■ Exercise data
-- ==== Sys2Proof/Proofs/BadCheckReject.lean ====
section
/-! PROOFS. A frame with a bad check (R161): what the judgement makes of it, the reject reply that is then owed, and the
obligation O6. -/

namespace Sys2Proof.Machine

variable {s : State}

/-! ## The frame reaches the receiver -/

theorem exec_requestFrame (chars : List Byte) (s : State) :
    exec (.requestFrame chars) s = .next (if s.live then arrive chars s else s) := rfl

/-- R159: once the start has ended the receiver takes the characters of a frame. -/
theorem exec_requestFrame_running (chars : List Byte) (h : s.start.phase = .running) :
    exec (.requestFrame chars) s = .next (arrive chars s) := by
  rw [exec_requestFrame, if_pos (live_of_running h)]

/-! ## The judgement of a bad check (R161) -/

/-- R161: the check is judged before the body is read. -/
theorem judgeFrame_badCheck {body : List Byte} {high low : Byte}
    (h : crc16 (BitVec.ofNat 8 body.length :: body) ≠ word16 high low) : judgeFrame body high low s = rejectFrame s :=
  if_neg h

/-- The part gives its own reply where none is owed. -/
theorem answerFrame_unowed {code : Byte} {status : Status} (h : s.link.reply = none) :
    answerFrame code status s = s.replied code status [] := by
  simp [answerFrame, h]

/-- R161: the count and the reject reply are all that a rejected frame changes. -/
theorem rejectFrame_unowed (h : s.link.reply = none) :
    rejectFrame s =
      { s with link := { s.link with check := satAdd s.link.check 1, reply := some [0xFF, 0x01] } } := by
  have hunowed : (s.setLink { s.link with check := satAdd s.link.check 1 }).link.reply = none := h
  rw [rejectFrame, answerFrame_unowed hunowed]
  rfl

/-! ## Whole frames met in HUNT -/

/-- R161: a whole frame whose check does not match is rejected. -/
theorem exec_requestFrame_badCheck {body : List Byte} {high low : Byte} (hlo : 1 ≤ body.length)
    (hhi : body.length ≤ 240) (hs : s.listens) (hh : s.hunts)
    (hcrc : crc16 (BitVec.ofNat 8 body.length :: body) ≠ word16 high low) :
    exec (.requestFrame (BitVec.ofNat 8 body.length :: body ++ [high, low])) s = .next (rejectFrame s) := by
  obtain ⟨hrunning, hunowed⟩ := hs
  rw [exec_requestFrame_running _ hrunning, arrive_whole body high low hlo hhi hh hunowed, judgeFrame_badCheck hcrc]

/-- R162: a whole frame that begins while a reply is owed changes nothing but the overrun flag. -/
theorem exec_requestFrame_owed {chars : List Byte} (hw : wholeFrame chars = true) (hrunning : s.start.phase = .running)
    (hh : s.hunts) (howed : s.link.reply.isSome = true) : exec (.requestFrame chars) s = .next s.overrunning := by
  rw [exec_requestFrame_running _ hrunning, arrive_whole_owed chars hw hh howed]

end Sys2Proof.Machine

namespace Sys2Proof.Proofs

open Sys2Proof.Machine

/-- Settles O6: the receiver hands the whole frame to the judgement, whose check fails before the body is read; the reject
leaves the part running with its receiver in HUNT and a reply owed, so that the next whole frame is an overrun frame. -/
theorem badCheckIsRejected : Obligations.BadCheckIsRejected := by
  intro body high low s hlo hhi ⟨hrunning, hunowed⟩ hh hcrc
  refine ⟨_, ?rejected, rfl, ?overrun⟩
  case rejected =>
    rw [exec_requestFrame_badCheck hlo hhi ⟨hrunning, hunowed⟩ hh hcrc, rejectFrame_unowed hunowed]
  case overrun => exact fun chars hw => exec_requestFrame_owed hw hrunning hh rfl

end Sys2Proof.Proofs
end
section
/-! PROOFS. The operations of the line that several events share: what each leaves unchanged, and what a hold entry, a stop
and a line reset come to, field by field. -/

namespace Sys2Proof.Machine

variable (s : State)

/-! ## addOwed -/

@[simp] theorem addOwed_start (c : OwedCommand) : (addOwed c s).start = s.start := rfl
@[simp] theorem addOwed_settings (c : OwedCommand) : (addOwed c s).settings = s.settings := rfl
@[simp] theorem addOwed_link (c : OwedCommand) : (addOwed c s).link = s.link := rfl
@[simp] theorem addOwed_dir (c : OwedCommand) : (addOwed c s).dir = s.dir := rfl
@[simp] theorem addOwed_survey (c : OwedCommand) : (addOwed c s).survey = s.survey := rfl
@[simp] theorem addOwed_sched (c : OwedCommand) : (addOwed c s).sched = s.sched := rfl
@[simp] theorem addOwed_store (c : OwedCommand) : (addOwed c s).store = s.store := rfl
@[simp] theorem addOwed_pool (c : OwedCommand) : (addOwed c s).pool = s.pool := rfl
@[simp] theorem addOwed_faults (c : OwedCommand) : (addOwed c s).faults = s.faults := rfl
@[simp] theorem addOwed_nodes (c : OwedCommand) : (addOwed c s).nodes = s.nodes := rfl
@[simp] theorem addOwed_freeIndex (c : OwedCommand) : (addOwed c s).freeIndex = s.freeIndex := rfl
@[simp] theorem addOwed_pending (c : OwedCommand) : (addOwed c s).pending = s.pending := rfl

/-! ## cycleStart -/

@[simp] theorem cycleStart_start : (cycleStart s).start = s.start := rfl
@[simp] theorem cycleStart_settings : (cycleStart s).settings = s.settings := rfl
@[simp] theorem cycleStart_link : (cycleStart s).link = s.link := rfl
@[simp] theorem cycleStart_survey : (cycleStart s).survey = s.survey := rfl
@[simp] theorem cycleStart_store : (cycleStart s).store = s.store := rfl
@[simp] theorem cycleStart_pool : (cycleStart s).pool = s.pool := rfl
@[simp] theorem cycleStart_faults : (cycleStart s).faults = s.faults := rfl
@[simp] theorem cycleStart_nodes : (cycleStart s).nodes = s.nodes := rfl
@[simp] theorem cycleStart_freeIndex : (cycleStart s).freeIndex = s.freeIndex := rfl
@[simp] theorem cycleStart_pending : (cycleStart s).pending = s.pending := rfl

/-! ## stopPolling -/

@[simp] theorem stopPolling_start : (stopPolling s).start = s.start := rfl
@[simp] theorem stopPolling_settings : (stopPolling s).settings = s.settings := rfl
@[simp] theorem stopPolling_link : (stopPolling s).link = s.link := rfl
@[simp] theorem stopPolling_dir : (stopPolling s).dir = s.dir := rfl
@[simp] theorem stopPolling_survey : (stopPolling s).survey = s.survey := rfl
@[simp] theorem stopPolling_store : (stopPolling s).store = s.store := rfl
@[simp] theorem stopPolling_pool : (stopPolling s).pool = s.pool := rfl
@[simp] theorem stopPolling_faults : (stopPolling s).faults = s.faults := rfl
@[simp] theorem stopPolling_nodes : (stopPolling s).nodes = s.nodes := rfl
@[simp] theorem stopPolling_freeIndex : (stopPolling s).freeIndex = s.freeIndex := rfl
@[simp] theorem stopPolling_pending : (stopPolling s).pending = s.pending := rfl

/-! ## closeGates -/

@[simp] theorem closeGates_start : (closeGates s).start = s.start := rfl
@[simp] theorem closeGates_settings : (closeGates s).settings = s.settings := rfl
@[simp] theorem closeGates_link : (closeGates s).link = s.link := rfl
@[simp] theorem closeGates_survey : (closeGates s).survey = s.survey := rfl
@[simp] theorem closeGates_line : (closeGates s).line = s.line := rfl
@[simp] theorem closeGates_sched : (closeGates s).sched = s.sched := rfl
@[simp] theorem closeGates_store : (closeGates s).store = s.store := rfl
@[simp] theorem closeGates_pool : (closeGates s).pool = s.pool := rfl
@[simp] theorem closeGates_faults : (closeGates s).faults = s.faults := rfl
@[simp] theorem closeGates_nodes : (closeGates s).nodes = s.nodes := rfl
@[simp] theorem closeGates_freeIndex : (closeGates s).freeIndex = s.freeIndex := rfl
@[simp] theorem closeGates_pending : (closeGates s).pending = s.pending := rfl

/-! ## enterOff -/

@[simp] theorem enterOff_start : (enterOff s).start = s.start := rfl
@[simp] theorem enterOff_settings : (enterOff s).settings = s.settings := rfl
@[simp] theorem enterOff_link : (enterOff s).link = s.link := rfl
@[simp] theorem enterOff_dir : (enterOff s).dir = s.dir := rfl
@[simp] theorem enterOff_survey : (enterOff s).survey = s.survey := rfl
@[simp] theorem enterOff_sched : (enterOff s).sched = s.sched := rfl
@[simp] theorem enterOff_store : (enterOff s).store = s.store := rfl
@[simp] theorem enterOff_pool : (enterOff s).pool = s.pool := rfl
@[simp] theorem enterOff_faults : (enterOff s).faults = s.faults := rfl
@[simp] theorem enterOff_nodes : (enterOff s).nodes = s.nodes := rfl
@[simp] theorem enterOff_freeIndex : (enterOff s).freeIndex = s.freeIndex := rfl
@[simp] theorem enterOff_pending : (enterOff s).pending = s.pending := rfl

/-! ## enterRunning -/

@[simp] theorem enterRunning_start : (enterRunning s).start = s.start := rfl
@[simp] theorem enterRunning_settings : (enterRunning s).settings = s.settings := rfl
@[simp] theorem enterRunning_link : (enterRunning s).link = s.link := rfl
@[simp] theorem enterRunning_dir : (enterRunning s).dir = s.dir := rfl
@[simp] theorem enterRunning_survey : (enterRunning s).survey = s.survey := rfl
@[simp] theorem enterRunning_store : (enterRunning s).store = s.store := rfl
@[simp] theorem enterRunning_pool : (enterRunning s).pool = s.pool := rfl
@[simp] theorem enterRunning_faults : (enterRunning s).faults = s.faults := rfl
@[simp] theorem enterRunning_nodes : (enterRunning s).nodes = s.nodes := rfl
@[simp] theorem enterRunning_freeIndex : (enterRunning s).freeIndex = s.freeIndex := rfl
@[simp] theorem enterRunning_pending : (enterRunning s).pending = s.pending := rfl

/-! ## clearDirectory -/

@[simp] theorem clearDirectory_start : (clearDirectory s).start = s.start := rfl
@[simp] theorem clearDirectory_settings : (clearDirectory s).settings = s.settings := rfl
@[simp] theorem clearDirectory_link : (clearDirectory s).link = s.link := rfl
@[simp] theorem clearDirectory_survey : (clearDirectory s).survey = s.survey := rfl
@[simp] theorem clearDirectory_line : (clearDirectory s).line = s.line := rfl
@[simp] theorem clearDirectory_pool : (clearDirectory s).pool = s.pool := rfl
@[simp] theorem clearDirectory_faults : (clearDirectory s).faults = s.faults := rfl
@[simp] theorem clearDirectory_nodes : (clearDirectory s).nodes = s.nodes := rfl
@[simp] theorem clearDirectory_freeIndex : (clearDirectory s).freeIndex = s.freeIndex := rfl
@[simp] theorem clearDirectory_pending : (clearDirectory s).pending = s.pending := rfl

■ Exercise requirements
Taking the listing above as the source, transcribe only the lines starting at the line with "(cycleStart s).settings = s.settings := rfl" and going through the line with "(cycleStart s).store = s.store := rfl", unaltered and with both ends included.

■ Output below
@[simp] theorem cycleStart_settings : (cycleStart s).settings = s.settings := rfl
@[simp] theorem cycleStart_link : (cycleStart s).link = s.link := rfl
@[simp] theorem cycleStart_survey : (cycleStart s).survey = s.survey := rfl
@[simp] theorem cycleStart_store : (cycleStart s).store = s.store := rfl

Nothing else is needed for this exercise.